Traditionally, any woman (pregnant or not) who has premarital sex can pretty much forget about getting married, unless it’s to the man who took her virginity. Her family will have nothing to do with her if they know she is not a virgin. On her wedding day, her bloody underpants must be displayed to prove that her husband got a “good deal.” This seems to be changing now, however.
I have heard rumors of a truly horrible activity. It is said that when important businessmen come into town, young women (virgins, of course) are kidnapped for a weekend or more. These women, too, are then kicked out of the home.
Division of the sexes
There are at least three places where men and women are kept separate: in hammams (public baths), gyms, and mosques. There are separate hammams for men and women, and gyms are either separate or have “male” days and “female” days. The mosque has separate sections for men and women. When we toured la grande mosquée, the tour guide explained that there is room for 20,000 men (on the main floor) and 5,000 women (on a large balcony). When asked why the men and women are kept separate, the guide explained that it’s not because women are considered inferior,* but rather because that way the risk of getting distracted by the other sex is kept to a minimum. I would have liked to ask why there is room for four times as many men, but I suspect that I know the answer – because the other women are at home cooking and taking care of the kids.
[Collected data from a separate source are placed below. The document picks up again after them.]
/-- The list's form: addresses strictly rising from `lo` and below 256, no word 0. -/
def cellsWf : Nat → List (Nat × Word) → Bool
  | _, [] => true
  | lo, (k, v) :: rest => decide (lo ≤ k) && decide (k < 256) && decide (v ≠ 0) && cellsWf (k + 1) rest

/-- The setting memory's canonical form; the word being programmed is one of its 256 words. -/
def Memory.wf (m : Memory) : Bool :=
  cellsWf 0 m.cells && (match m.programming with
    | none => true
    | some (a, _) => decide (a < 256))

/-- A READ returns the word at once (R160). -/
def Memory.read (m : Memory) (a : Nat) : Word := readCells m.cells a

/-- The memory finishes the word it is programming, if any, and raises its data-out (R160). -/
def Memory.finish (m : Memory) : Memory :=
  match m.programming with
  | none => m
  | some (a, v) => { m with cells := writeCells a v m.cells, programming := none }

/-- WRITE (R160): ignored while write-disabled. A word still being programmed is finished first (log entry 16). -/
def Memory.write (m : Memory) (a : Nat) (v : Word) : Memory :=
  if m.enabled then { m.finish with programming := some (a, v) } else m

/-- What word `a` of the wear record holds where a campaign was given up in it: `v`, or the value after it where `v` would let
words 64 to 71 sum to 0, since a campaign that timed out or was cut short leaves words that do not (R164). -/
def spoiledWord (cells : List (Nat × Word)) (a : Nat) (v : Word) : Word :=
  if wordSum (readCells (writeCells a v cells)) 64 8 = 0 then v + 1 else v

/-- Word `a` is given up (R164): no word is in progress, and `a` is left with what `v` makes of it (log entries 16, 41 and 42). -/
def Memory.spoil (m : Memory) (a : Nat) (v : Word) : Memory :=
  { m with cells := writeCells a (spoiledWord m.cells a v) m.cells, programming := none }

/-- WRITE_ENABLE and WRITE_DISABLE (R160). -/
def Memory.setEnabled (m : Memory) (on : Bool) : Memory := { m with enabled := on }

/-- The contents of a memory written from outside, word by word (log entry 3). -/
def imageCells (image : List (BitVec 8 × Word)) : List (Nat × Word) :=
  image.foldl (fun cells e => writeCells e.1.toNat e.2 cells) []

/-- A campaign is given up in its word, which is left with a free value (R164; log entries 41 and 42). -/
def giveUpWord (c : Campaign) (s : State) : State :=
  { s with memory := s.memory.spoil c.word (Config.unfinishedWord s.freeCount), freeCount := s.freeCount + 1 }

/-- A campaign is cut off before its check word: the record it leaves is invalid (R164, R165). The words written so far usually see
to that; where they happen to sum to 0, its last word is given up (log entry 42, DESIGN CHOICE). -/
def cutShort (c : Campaign) (s : State) : State := if wordSum s.memory.read 64 8 = 0 then giveUpWord c s else s

/-- What the ready timer is started at for each WRITE, in ms (R164). -/
def readyTime : Nat := 25

/-- A campaign sends WRITE for one word of 64..71 and starts the ready timer (R164). -/
def campaignWord (c : Campaign) (word : Nat) (s : State) : State :=
  { s with interface.campaign := some { c with word := word, ready := readyTime },
           memory := s.memory.write word (c.record.word s.stationNumber word) }

/-- A campaign starts with a record: WRITE_ENABLE, then the first WRITE (R164). -/
def startCampaign (r : WearRecord) (s : State) : State :=
  campaignWord { record := r, word := 64, ready := readyTime, cutOff := false, forLiner := true } 64
    { s with memory := s.memory.setEnabled true }

/-- A record arrives from the Gap Controller: a campaign starts at once if none runs and the supply is not low,
otherwise the record becomes the pending one (R164). -/
def recordArrives (r : WearRecord) (s : State) : State :=
  if s.interface.campaign = none ∧ s.supplyLow = false then startCampaign r s
  else { s with interface.pending := some r }

/-- The record the Gap Controller hands on, taken from its present state (R129). -/
def State.wearRecord (s : State) : WearRecord where
  contact := s.gap.reference.contact?
  linerTonnes := s.gap.linerTonnes
  linerWear := s.gap.linerWear
  wearAcc := s.gap.wearAcc
  calCount := s.gap.calCount

/-- A wear-record write is requested (R129). -/
def requestRecord (s : State) : State := recordArrives s.wearRecord s

/-- A pending record starts its campaign if none runs and the supply is not low (R164, R165). -/
def startPending (s : State) : State :=
  match s.interface.pending with
  | some r =>
    if s.interface.campaign = none ∧ s.supplyLow = false then startCampaign r { s with interface.pending := none } else s
  | none => s

/-! ### Feeder Drive -/

/-- The output becomes `a`. An output that becomes 0 from above 0 is handed to the Field Monitor, whose NOFEED latch
sets, and to Run Control, whose clear timer starts in STOPPING (R9, R46, R90). -/
def setOutput (a : Nat) (s : State) : State :=
  let atZero := decide (a = 0) && decide (0 < s.drive.output)
  { s with drive.output := a,
           monitor.nofeed := s.monitor.nofeed || atZero,
           run.clearTimer := if atZero ∧ s.run.state = .stopping then some (s.settings.clearTime * 1000)
                             else s.run.clearTimer }

/-- A change that leaves the drive mode ZEROED sets the output to 0 in the same event (R87). -/
def zeroIfZeroed (s : State) : State := if s.driveMode = .zeroed then setOutput 0 s else s

/-- Feeding that is not permitted leaves the available capacity at 0 (R56). -/
def dropCapacity (s : State) : State := if s.feedPermitted then s else { s with share.capacity := 0 }

/-! ### Working setpoint (R97) -/

/-- W takes the value `w`: approach pending is cleared when `w` is the present G, set when `w` is a new value that
differs from it, and otherwise stays (R97, log entry 13). -/
def setW (w : Nat) (s : State) : State :=
  { s with gap.setpoint := w,
           gap.approach := if s.gapEstimate = some w then false
                           else if w = s.gap.setpoint then s.gap.approach else true }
* I find it interesting that she prefaced her answer with this defensive comment, since my question was completely neutral.
Last year I got to know two sisters, Samira and Sumaya. Samira is about 30 and works in a bank, Sumaya is around 40 and does volunteer work, and neither one is married. This is by choice, as they do not want to lose their independence. However, what I find interesting is that this feminist (even radical, considering that we’re in Morocco) choice of lifestyle is somewhat overshadowed by the fact that they still live with their mother and they both wear the conservative jelaba and foulard. I would expect a Moroccan feminist to wear Western clothes and break out of the “unmarried” mold by getting an apartment.
* Note: As always, this article is based on my own personal experiences, conversations, and observations while living in Morocco. It is not meant as a criticism of Morocco; simply a Western woman’s perception.
** Traditional clothing: A jelaba is an ankle-length, long-sleeved, loosely-fitting gown. A foulard is a scarf worn over the hair and fastened under the chin. A chadra is a veil which covers most of the face. When a foulard and chadra are worn together, only the woman’s eyes are visible.